• _Material for the task_
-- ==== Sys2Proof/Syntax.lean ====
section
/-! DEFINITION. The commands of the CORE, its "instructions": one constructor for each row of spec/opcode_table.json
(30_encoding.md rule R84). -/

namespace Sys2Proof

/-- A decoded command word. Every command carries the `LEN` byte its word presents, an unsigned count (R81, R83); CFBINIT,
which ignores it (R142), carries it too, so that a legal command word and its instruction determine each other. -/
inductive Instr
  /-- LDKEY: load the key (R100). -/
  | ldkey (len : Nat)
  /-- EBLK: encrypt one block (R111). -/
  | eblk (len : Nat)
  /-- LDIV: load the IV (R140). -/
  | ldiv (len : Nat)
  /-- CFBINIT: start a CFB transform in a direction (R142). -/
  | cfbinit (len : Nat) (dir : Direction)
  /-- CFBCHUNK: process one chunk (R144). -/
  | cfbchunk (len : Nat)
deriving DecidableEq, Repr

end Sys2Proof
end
==
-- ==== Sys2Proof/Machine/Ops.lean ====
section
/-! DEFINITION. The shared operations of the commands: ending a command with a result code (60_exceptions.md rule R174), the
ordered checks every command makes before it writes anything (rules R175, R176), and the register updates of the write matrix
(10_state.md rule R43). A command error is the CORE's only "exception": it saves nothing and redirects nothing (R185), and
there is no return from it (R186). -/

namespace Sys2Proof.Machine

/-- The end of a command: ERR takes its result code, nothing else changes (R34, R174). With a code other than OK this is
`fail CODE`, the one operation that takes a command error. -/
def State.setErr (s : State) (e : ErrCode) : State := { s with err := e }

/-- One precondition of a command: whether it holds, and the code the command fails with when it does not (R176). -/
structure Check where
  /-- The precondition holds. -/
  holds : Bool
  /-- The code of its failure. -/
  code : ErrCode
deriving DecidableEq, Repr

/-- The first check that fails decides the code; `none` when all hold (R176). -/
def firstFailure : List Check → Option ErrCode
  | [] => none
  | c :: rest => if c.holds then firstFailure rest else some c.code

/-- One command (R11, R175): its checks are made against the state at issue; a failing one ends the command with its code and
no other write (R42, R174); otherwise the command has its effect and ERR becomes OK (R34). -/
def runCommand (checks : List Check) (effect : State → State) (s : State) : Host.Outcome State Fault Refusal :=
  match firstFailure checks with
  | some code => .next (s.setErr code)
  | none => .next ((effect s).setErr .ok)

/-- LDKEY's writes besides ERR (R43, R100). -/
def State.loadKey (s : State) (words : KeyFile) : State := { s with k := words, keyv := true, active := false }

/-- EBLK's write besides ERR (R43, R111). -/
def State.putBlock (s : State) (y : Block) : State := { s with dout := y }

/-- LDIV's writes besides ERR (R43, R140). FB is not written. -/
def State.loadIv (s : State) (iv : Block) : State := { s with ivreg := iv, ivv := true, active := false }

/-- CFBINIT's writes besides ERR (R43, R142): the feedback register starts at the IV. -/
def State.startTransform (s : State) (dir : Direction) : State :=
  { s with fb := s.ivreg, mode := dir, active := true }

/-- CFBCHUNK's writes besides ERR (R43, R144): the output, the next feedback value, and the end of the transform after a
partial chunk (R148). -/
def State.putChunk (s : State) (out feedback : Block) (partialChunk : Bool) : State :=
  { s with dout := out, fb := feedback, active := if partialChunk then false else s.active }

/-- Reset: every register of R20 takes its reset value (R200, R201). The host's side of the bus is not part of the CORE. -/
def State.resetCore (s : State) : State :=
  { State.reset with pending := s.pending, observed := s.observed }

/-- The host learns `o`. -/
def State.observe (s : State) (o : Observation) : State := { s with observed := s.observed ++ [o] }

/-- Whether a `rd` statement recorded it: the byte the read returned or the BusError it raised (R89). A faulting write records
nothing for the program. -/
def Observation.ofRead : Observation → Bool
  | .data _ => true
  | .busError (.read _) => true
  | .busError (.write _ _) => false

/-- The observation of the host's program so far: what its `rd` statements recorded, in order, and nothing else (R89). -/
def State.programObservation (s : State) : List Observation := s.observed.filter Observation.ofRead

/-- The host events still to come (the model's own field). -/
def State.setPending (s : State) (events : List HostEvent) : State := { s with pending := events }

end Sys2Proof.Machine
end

• _Work item_
Out of the listing above, reproduce exactly the lines from the one with "-- ==== Sys2Proof/Syntax.lean" up to and including the one with "A decoded command".

• _Exercise response_
-- ==== Sys2Proof/Syntax.lean ====
section
/-! DEFINITION. The commands of the CORE, its "instructions": one constructor for each row of spec/opcode_table.json
(30_encoding.md rule R84). -/

namespace Sys2Proof

/-- A decoded command word. Every command carries the `LEN` byte its word presents, an unsigned count (R81, R83); CFBINIT,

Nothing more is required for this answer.